In the listing that follows, the range to quote begins at the line that has "o + s.x)), wrap" and ends after the line that has "Relative targets -/"; quote it verbatim and add nothing.

» **Information shown**:
····················
-- ==== Sys2Proof/Machine/Operands.lean ====
section
/-! DEFINITION. The addressing_mode_resolver (40_addressing.md): one function per addressing mode, from the operand that
Decode.lean read to an effective address with its penalty signals, or to a jump or branch target.
PC already stands at the next instruction (notes/assumptions/1.md). -/

namespace Sys2Proof.Machine

/-- What a data mode returns (R130): the effective address, the direct-page penalty and the page-crossing signal. -/
structure Resolved where
  ea : Ea
  dl : Bool
  px : Bool
  deriving DecidableEq, Repr

/-- The penalty signals of a data mode, for its cycle expression (R110). -/
def Resolved.penalty (r : Resolved) : Penalty := { dl := r.dl, px := r.px }

/-- The page-crossing signal of a 16-bit base and index (R155, D6: notes/assumptions/21.md). -/
def pageCross (base idx : Word) : Bool := decide (0x100 ≤ base.toNat % 0x100 + idx.toNat)

/-- The direct-page penalty: D.l is not zero (R156). -/
def State.dlPenalty (s : State) : Bool := decide (lo s.d ≠ 0)

/-- `DB:a` plus an index, in 24 bits: the index can carry into the bank (R133, D8: notes/assumptions/19.md). -/
def State.dbIndexed (s : State) (a idx : Word) : Addr := addr24 s.db a + idx.setWidth 24

/-! ### Data modes -/

/-- `a` (R132). -/
def State.absM (s : State) (a : Word) : Resolved :=
  { ea := { addr := addr24 s.db a, wrap := .lin }, dl := false, px := false }

/-- `a,X` (R133). -/
def State.absX (s : State) (a : Word) : Resolved :=
  { ea := { addr := s.dbIndexed a s.x, wrap := .lin }, dl := false, px := pageCross a s.x }

/-- `a,Y` (R134). -/
def State.absY (s : State) (a : Word) : Resolved :=
  { ea := { addr := s.dbIndexed a s.y, wrap := .lin }, dl := false, px := pageCross a s.y }

/-- `al` (R135). -/
def State.longM (_s : State) (a : Addr) : Resolved :=
  { ea := { addr := a, wrap := .lin }, dl := false, px := false }

/-- `al,X` (R136). -/
def State.longX (s : State) (a : Addr) : Resolved :=
  { ea := { addr := a + s.x.setWidth 24, wrap := .lin }, dl := false, px := false }

/-- The bank-0 offset `(D + o) mod 2^16` of a direct-page operand (R137). There is no page wrap in emulation mode
(D10: notes/assumptions/20.md). -/
def State.dpOffset (s : State) (o : Byte) : Word := s.d + o.setWidth 16

/-- `d` (R137). -/
def State.dp (s : State) (o : Byte) : Resolved :=
  { ea := { addr := addr24 0x00 (s.dpOffset o), wrap := .b0 }, dl := s.dlPenalty, px := false }

/-- `d,X` (R138). -/
def State.dpX (s : State) (o : Byte) : Resolved :=
  { ea := { addr := addr24 0x00 (s.dpOffset o + s.x), wrap := .b0 }, dl := s.dlPenalty, px := false }

/-- `d,Y` (R139). -/
def State.dpY (s : State) (o : Byte) : Resolved :=
  { ea := { addr := addr24 0x00 (s.dpOffset o + s.y), wrap := .b0 }, dl := s.dlPenalty, px := false }

/-- `(d)` (R140): a 16-bit pointer in bank 0, the data in bank DB. -/
def State.dpInd (s : State) (o : Byte) : Resolved :=
  { ea := { addr := addr24 s.db (s.memReadB16 0x00 (s.dpOffset o)), wrap := .lin }, dl := s.dlPenalty, px := false }

/-- `[d]` (R141): a 24-bit pointer in bank 0. -/
def State.dpIndLong (s : State) (o : Byte) : Resolved :=
  { ea := { addr := s.memReadB24 0x00 (s.dpOffset o), wrap := .lin }, dl := s.dlPenalty, px := false }

/-- `(d,X)` (R142). -/
def State.dpXInd (s : State) (o : Byte) : Resolved :=
  { ea := { addr := addr24 s.db (s.memReadB16 0x00 (s.dpOffset o + s.x)), wrap := .lin }
    dl := s.dlPenalty
    px := false }

/-- `(d),Y` (R143). -/
def State.dpIndY (s : State) (o : Byte) : Resolved :=
  let ptr := s.memReadB16 0x00 (s.dpOffset o)
  { ea := { addr := s.dbIndexed ptr s.y, wrap := .lin }, dl := s.dlPenalty, px := pageCross ptr s.y }

/-- `[d],Y` (R144). -/
def State.dpIndLongY (s : State) (o : Byte) : Resolved :=
  { ea := { addr := s.memReadB24 0x00 (s.dpOffset o) + s.y.setWidth 24, wrap := .lin }
    dl := s.dlPenalty
    px := false }

/-- The bank-0 offset `(SP + o) mod 2^16` of a stack-relative operand (R145, D12: notes/assumptions/19.md). -/
def State.srOffset (s : State) (o : Byte) : Word := s.sp + o.setWidth 16

/-- `d,S` (R145). -/
def State.sr (s : State) (o : Byte) : Resolved :=
  { ea := { addr := addr24 0x00 (s.srOffset o), wrap := .b0 }, dl := false, px := false }

/-- `(d,S),Y` (R146): no crossing cycle is charged. -/
def State.srIndY (s : State) (o : Byte) : Resolved :=
  { ea := { addr := s.dbIndexed (s.memReadB16 0x00 (s.srOffset o)) s.y, wrap := .lin }, dl := false, px := false }

/-! ### Jump targets -/

/-- The pointer of `(a)`: in bank 0 (R148). -/
def State.jumpInd (s : State) (a : Word) : Word := s.memReadB16 0x00 a

/-- The pointer of `[a]`: in bank 0 (R149, D36: notes/assumptions/19.md). -/
def State.jumpIndLong (s : State) (a : Word) : Addr := s.memReadB24 0x00 a

/-- The pointer of `(a,X)`: in bank PB (R150). -/
def State.jumpXInd (s : State) (a : Word) : Word := s.memReadB16 s.pb (a + s.x)

/-! ### Relative targets -/

/-- The target of an 8-bit displacement, from the address of the next instruction (R151). -/
def State.rel8 (s : State) (d : Byte) : Word := s.pc + d.signExtend 16

/-- Whether the target of an 8-bit displacement is in another page than the next instruction (R151, D7). -/
def State.rel8Cross (s : State) (d : Byte) : Bool := decide (hi (s.rel8 d) ≠ hi s.pc)

/-- The target of a 16-bit displacement (R152). -/
def State.rel16 (s : State) (d : Word) : Word := s.pc + d

end Sys2Proof.Machine
end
····················
» **Response area**:
  { ea := { addr := addr24 s.db (s.memReadB16 0x00 (s.dpOffset o + s.x)), wrap := .lin }
    dl := s.dlPenalty
    px := false }

/-- `(d),Y` (R143). -/
def State.dpIndY (s : State) (o : Byte) : Resolved :=
  let ptr := s.memReadB16 0x00 (s.dpOffset o)
  { ea := { addr := s.dbIndexed ptr s.y, wrap := .lin }, dl := s.dlPenalty, px := pageCross ptr s.y }

/-- `[d],Y` (R144). -/
def State.dpIndLongY (s : State) (o : Byte) : Resolved :=
  { ea := { addr := s.memReadB24 0x00 (s.dpOffset o) + s.y.setWidth 24, wrap := .lin }
    dl := s.dlPenalty
    px := false }

/-- The bank-0 offset `(SP + o) mod 2^16` of a stack-relative operand (R145, D12: notes/assumptions/19.md). -/
def State.srOffset (s : State) (o : Byte) : Word := s.sp + o.setWidth 16

/-- `d,S` (R145). -/
def State.sr (s : State) (o : Byte) : Resolved :=
  { ea := { addr := addr24 0x00 (s.srOffset o), wrap := .b0 }, dl := false, px := false }

/-- `(d,S),Y` (R146): no crossing cycle is charged. -/
def State.srIndY (s : State) (o : Byte) : Resolved :=
  { ea := { addr := s.dbIndexed (s.memReadB16 0x00 (s.srOffset o)) s.y, wrap := .lin }, dl := false, px := false }

/-! ### Jump targets -/

/-- The pointer of `(a)`: in bank 0 (R148). -/
def State.jumpInd (s : State) (a : Word) : Word := s.memReadB16 0x00 a

/-- The pointer of `[a]`: in bank 0 (R149, D36: notes/assumptions/19.md). -/
def State.jumpIndLong (s : State) (a : Word) : Addr := s.memReadB24 0x00 a

/-- The pointer of `(a,X)`: in bank PB (R150). -/
def State.jumpXInd (s : State) (a : Word) : Word := s.memReadB16 s.pb (a + s.x)

/-! ### Relative targets -/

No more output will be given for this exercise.